── RAW DATA ──
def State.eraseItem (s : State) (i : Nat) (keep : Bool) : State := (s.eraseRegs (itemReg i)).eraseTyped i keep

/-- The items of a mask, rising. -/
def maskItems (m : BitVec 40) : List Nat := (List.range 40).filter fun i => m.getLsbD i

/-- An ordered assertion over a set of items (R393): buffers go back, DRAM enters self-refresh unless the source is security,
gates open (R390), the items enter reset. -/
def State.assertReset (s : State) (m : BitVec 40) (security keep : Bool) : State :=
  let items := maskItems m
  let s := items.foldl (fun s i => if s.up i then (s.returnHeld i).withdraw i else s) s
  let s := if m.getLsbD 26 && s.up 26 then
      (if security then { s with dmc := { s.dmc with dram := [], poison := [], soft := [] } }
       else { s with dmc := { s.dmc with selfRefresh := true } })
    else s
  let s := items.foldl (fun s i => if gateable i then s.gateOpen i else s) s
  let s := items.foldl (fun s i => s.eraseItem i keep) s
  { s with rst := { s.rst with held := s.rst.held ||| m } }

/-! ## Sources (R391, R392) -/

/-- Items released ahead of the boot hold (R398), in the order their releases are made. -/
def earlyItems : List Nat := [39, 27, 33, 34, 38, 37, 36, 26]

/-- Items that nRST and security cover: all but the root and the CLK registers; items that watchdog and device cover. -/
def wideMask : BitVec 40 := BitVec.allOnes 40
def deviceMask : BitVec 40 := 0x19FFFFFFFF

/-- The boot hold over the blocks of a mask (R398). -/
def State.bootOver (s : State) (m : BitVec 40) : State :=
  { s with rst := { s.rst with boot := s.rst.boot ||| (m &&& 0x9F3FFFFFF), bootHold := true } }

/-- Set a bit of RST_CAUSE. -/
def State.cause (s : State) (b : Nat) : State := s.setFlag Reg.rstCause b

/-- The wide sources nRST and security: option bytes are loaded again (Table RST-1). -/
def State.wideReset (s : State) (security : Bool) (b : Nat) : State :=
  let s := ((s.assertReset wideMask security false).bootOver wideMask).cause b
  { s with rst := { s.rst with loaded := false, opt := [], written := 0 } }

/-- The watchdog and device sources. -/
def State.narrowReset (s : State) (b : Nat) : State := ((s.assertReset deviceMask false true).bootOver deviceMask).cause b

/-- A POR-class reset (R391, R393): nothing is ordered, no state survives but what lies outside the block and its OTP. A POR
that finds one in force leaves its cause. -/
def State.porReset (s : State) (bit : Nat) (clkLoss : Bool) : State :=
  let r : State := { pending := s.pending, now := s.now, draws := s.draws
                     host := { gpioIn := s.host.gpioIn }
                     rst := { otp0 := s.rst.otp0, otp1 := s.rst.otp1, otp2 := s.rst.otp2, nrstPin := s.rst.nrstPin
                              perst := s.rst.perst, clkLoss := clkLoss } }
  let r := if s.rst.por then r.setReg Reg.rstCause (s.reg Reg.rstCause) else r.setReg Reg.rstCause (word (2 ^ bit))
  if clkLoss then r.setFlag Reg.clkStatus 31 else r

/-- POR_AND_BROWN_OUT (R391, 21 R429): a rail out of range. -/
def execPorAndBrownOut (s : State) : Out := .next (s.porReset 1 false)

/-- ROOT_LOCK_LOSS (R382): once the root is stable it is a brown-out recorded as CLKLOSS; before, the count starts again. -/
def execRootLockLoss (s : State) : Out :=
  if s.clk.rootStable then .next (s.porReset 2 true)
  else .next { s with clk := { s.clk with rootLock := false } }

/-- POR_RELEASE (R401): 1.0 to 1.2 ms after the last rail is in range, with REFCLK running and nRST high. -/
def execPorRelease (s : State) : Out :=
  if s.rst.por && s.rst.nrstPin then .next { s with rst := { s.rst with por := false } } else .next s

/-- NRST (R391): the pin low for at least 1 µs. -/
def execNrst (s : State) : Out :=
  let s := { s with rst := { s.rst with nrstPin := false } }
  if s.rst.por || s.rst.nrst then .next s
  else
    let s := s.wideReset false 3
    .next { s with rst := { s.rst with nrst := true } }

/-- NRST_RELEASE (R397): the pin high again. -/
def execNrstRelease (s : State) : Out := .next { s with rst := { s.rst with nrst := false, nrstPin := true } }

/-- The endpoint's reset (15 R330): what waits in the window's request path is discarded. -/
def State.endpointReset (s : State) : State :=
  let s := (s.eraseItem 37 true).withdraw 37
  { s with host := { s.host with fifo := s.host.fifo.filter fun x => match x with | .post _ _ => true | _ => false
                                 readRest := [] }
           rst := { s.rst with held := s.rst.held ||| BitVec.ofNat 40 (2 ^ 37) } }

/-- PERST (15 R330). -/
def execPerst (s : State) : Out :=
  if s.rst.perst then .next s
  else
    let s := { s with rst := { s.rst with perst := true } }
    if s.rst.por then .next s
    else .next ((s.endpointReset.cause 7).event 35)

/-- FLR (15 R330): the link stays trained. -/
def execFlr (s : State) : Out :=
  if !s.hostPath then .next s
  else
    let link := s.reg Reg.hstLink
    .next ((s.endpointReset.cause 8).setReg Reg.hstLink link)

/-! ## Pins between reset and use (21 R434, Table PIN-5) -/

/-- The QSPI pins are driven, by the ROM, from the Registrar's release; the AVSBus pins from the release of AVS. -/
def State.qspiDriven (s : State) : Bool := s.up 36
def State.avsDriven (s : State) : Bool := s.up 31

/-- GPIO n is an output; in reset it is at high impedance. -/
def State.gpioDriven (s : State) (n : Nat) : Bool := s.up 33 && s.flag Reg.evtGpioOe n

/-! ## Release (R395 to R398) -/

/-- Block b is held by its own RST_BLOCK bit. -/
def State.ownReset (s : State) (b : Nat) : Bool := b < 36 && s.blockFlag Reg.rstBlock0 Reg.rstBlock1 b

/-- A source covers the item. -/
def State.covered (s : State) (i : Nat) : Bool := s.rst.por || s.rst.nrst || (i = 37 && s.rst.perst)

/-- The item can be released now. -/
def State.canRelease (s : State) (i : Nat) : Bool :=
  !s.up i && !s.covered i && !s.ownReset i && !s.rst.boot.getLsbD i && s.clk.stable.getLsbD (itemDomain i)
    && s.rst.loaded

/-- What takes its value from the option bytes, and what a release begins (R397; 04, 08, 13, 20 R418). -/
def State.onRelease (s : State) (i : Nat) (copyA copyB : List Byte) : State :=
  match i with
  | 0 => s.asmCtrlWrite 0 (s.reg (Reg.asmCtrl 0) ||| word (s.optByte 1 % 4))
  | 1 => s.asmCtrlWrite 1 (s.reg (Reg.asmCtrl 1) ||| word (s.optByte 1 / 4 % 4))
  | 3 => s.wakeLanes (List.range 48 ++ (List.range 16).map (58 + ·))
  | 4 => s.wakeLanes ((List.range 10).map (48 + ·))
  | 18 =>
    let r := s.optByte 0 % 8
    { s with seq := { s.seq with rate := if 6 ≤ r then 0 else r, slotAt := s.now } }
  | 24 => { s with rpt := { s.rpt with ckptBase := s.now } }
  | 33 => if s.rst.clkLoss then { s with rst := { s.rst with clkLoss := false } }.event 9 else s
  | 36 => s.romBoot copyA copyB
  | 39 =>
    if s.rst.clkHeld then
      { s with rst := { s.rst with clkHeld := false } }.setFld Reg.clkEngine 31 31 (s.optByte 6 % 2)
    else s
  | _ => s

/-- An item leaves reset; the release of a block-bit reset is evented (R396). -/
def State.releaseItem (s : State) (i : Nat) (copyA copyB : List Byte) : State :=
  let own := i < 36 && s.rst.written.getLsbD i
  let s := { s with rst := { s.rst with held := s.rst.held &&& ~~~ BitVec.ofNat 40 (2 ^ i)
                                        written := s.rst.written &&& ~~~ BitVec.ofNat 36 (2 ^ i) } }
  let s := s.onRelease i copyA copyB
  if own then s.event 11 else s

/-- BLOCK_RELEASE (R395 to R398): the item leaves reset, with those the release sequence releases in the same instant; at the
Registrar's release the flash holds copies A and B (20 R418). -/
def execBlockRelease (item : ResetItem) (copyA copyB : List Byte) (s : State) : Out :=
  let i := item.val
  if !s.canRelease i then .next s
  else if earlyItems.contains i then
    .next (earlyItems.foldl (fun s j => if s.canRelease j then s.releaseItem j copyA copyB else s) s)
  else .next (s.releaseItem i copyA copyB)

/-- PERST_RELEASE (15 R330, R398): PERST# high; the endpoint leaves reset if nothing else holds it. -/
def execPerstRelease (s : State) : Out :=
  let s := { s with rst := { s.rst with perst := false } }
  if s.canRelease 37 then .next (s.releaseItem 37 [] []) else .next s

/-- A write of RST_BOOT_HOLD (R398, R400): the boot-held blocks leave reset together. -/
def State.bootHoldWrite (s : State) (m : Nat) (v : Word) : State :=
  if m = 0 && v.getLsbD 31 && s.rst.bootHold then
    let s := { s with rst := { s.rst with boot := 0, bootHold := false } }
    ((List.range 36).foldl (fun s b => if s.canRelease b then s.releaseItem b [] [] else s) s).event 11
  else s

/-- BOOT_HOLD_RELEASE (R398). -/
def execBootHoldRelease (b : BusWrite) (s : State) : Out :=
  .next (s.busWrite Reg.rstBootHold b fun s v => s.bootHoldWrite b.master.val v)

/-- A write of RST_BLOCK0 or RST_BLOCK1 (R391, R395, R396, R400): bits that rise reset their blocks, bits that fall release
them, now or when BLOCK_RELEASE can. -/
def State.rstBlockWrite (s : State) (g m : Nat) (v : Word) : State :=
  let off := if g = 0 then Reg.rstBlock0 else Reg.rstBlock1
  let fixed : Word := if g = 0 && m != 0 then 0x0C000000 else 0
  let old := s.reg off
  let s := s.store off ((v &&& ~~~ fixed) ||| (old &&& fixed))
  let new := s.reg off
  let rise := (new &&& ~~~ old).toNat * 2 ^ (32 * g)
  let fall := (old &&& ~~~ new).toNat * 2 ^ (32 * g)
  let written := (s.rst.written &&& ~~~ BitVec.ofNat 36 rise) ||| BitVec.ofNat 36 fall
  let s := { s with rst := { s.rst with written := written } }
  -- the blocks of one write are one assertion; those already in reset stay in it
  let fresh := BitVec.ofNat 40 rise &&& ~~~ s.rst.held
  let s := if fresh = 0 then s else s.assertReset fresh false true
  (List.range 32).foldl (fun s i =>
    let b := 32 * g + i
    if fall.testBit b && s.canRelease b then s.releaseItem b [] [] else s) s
───
── RAW DATA ──
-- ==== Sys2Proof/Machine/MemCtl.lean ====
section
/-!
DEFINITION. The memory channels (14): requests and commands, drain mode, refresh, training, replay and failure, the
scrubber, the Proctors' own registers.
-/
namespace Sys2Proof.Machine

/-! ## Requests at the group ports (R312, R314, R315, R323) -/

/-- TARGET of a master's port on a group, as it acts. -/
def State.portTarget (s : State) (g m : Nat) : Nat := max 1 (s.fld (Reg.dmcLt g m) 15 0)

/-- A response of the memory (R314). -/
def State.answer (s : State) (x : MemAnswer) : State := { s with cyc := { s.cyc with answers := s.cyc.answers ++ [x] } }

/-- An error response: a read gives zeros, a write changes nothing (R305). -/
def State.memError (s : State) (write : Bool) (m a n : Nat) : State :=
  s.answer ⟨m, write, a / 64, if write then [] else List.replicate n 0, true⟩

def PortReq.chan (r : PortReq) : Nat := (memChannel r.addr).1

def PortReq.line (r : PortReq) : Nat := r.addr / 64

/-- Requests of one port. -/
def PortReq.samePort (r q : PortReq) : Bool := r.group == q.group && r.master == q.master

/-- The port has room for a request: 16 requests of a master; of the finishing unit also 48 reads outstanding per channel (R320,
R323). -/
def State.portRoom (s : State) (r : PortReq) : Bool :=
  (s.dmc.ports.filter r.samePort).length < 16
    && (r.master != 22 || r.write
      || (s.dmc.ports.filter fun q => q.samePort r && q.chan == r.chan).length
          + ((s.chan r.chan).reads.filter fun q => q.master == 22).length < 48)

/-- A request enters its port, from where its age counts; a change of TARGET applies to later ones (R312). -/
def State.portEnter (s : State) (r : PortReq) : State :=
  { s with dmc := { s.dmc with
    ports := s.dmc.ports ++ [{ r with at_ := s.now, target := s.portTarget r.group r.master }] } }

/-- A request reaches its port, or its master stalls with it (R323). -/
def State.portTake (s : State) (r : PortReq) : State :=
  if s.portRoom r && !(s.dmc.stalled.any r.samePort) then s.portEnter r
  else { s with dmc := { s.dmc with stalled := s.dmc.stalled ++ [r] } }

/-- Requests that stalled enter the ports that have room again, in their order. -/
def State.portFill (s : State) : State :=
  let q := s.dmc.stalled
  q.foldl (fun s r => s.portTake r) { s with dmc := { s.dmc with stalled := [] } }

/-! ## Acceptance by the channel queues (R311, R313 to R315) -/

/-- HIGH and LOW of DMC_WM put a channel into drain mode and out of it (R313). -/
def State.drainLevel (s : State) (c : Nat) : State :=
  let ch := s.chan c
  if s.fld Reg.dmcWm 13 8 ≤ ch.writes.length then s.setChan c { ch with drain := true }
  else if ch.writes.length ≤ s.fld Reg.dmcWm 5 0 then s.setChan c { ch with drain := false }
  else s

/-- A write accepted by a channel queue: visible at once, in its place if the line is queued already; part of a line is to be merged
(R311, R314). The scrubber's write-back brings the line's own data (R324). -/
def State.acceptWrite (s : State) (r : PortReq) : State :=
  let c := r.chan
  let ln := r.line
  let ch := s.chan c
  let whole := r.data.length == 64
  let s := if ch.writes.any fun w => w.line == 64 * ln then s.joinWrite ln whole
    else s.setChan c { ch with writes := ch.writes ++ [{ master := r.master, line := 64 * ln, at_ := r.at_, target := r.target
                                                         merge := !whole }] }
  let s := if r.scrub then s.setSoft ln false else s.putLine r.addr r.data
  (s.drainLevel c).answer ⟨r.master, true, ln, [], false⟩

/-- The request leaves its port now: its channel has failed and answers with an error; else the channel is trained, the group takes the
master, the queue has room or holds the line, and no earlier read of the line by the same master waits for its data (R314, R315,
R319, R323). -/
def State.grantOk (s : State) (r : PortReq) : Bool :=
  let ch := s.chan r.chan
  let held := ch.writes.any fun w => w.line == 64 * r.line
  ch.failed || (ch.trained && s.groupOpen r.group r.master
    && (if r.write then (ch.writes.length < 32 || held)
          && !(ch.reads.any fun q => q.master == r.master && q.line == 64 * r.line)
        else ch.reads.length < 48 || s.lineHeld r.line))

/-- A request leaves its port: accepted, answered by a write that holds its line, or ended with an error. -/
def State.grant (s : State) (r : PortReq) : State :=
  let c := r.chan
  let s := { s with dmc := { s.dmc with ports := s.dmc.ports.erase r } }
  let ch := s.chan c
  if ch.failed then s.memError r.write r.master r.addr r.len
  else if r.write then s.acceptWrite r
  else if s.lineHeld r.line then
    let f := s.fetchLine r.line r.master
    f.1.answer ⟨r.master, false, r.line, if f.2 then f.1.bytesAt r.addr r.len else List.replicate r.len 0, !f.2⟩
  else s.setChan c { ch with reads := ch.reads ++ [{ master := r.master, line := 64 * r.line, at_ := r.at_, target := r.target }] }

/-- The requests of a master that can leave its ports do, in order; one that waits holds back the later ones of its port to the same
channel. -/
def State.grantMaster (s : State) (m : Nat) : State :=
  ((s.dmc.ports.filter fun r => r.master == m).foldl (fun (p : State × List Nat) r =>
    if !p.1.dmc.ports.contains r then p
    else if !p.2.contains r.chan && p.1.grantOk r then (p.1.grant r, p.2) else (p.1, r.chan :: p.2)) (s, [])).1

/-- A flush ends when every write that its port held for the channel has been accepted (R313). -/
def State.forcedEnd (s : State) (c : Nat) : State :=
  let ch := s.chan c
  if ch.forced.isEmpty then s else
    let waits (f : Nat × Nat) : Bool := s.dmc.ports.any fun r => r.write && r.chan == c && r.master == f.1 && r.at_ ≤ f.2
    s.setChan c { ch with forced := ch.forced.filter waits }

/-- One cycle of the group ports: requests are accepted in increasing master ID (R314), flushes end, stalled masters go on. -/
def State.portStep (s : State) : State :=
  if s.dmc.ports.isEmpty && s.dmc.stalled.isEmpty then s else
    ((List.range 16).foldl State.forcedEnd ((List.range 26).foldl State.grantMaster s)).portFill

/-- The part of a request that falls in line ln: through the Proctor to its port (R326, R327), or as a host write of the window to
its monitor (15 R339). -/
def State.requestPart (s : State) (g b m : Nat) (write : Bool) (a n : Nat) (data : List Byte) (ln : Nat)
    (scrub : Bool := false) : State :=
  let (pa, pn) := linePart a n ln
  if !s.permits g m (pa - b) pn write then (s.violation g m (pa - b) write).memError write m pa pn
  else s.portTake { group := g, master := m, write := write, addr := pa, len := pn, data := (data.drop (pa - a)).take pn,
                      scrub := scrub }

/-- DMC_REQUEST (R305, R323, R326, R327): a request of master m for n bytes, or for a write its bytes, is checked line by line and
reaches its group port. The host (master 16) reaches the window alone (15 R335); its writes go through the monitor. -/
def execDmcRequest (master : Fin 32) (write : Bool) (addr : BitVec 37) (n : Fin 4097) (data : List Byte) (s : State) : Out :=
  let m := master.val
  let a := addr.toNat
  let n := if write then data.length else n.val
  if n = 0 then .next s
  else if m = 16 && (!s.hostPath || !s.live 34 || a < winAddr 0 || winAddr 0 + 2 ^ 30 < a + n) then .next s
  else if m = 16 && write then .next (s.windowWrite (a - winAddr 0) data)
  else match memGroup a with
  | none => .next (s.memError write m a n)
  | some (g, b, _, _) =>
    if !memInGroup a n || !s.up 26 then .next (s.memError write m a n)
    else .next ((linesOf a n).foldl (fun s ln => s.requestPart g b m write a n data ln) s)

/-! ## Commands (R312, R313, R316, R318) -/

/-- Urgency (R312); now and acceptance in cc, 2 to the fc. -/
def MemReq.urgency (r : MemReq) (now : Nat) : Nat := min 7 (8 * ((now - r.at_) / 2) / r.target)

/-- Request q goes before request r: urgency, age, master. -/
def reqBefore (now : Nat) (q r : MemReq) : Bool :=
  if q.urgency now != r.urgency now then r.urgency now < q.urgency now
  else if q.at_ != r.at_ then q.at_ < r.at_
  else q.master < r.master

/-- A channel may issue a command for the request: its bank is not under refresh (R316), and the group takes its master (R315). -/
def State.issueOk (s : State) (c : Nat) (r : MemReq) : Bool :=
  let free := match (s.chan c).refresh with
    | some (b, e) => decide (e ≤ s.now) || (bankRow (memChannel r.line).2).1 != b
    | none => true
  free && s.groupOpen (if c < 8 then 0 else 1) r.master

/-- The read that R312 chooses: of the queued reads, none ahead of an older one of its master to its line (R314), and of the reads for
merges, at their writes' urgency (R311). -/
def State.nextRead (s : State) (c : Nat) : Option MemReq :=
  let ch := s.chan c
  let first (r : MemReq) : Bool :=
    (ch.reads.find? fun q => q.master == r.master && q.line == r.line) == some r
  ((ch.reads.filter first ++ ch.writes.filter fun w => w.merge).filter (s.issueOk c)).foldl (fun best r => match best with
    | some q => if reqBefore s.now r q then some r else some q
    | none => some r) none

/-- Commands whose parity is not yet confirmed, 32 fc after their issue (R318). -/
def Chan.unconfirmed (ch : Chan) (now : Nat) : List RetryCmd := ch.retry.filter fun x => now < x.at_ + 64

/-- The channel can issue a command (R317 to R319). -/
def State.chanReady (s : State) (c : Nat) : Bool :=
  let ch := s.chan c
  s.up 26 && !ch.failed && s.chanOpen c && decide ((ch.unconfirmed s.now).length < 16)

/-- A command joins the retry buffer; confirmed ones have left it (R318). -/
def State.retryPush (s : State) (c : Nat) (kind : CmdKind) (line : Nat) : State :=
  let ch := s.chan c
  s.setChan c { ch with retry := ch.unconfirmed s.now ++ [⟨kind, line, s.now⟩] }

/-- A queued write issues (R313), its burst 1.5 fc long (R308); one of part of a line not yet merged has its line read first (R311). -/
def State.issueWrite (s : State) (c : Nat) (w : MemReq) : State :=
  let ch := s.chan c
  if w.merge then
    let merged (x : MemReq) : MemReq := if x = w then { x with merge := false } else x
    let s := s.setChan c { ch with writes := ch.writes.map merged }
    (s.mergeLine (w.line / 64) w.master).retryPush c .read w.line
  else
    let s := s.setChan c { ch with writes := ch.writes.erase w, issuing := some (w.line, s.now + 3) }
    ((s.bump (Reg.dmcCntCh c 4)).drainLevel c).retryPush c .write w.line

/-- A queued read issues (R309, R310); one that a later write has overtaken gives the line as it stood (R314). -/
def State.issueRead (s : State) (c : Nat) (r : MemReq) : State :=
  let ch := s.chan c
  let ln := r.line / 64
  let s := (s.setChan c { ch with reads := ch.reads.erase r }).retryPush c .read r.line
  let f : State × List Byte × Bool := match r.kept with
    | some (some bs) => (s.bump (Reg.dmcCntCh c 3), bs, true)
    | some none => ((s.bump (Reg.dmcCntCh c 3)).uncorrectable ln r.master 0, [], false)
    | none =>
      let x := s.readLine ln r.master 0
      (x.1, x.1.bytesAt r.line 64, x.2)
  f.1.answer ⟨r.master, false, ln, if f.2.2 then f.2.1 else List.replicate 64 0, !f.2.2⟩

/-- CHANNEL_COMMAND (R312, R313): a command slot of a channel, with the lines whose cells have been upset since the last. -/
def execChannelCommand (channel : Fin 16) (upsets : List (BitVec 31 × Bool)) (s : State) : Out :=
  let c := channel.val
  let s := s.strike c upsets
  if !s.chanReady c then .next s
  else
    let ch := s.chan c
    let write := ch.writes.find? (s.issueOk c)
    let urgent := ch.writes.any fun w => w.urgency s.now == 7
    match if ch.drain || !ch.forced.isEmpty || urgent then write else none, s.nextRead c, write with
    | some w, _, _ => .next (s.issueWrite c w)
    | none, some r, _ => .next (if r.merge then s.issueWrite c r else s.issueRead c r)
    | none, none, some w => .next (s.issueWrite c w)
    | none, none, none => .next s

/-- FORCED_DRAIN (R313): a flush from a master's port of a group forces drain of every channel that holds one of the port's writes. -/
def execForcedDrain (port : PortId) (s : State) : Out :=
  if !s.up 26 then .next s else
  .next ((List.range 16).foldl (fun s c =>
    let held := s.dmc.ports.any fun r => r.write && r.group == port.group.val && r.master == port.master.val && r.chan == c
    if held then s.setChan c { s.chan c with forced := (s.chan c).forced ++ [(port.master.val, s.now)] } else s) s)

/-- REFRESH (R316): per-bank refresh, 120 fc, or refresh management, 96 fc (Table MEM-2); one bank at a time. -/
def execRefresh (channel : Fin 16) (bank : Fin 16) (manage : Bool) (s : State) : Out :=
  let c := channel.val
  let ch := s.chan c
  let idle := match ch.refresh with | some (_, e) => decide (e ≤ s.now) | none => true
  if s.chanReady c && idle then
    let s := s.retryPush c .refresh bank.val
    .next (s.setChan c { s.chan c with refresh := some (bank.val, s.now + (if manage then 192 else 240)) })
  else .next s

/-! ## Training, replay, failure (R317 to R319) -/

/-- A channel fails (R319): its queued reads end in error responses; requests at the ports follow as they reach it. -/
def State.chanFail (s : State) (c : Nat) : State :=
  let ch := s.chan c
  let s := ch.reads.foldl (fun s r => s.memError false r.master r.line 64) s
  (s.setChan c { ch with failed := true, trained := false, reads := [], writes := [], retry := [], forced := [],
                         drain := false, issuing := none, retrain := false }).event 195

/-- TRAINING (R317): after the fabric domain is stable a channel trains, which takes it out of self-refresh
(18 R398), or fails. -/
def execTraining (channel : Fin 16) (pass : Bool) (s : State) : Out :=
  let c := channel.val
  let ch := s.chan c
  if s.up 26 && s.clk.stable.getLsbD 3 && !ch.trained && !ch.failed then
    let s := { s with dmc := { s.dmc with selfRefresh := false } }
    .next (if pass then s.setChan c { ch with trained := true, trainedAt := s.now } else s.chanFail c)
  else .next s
───
── RAW DATA ──
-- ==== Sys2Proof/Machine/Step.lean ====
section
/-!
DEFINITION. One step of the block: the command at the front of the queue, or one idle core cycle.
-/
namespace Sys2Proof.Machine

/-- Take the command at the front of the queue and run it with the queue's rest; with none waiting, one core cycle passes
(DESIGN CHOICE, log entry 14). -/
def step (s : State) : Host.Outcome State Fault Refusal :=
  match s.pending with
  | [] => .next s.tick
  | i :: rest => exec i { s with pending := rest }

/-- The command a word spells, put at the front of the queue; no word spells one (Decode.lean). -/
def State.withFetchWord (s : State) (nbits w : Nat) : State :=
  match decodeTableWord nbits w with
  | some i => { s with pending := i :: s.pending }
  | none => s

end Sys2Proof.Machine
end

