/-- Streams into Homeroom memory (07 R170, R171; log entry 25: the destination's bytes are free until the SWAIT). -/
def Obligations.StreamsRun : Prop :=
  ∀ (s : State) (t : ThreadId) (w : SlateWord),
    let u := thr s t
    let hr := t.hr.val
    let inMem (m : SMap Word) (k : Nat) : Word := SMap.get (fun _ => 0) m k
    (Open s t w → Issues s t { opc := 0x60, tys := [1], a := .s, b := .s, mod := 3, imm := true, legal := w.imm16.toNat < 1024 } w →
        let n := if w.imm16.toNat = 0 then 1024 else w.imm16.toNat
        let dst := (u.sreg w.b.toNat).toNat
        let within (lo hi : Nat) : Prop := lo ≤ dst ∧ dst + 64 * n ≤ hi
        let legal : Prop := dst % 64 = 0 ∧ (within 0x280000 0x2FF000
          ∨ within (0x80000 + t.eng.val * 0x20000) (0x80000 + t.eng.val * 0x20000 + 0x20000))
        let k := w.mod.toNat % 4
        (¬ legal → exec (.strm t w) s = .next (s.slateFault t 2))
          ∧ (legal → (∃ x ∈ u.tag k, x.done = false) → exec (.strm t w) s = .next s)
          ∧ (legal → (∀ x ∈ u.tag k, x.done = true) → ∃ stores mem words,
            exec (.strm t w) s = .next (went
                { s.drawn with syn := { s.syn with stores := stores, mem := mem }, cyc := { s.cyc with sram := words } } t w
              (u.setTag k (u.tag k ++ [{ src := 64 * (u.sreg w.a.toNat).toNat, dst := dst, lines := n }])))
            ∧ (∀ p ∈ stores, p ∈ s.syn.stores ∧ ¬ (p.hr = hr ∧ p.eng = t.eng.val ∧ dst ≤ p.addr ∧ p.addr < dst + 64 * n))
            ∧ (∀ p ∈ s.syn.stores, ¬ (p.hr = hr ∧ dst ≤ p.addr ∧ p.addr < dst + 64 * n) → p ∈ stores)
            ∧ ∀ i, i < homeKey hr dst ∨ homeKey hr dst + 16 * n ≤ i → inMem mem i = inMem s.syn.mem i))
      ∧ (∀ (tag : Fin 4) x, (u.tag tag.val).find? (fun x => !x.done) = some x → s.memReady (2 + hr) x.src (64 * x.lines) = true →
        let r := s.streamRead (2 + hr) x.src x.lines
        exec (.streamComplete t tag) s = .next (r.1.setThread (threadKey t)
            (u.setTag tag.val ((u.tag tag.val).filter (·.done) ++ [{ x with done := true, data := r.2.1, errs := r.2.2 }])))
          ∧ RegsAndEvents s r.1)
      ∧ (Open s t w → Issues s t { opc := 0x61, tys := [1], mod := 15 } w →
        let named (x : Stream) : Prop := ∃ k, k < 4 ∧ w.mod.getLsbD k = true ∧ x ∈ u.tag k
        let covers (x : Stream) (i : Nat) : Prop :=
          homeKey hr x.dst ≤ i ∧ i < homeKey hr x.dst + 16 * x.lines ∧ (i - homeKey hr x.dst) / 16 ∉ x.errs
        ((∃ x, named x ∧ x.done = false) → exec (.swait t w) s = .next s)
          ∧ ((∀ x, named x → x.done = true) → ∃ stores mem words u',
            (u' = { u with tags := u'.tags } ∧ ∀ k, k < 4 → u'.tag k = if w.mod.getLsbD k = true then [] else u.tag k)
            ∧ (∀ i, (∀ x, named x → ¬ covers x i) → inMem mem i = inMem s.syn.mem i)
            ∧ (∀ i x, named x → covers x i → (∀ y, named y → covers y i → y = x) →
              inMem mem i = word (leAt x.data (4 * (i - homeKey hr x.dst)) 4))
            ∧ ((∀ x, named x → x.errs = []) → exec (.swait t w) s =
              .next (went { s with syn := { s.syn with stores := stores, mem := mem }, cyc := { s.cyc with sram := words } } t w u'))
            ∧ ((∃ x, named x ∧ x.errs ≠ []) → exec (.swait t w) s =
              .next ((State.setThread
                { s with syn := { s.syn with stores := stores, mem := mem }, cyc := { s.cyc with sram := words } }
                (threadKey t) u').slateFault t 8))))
───
Of the lines above, output exactly those from the line bearing "RegsAndEvents s r.1)" through the line bearing "named x → x.done", inclusive.

          ∧ RegsAndEvents s r.1)
      ∧ (Open s t w → Issues s t { opc := 0x61, tys := [1], mod := 15 } w →
        let named (x : Stream) : Prop := ∃ k, k < 4 ∧ w.mod.getLsbD k = true ∧ x ∈ u.tag k
        let covers (x : Stream) (i : Nat) : Prop :=
          homeKey hr x.dst ≤ i ∧ i < homeKey hr x.dst + 16 * x.lines ∧ (i - homeKey hr x.dst) / 16 ∉ x.errs
        ((∃ x, named x ∧ x.done = false) → exec (.swait t w) s = .next s)
          ∧ ((∀ x, named x → x.done = true) → ∃ stores mem words u',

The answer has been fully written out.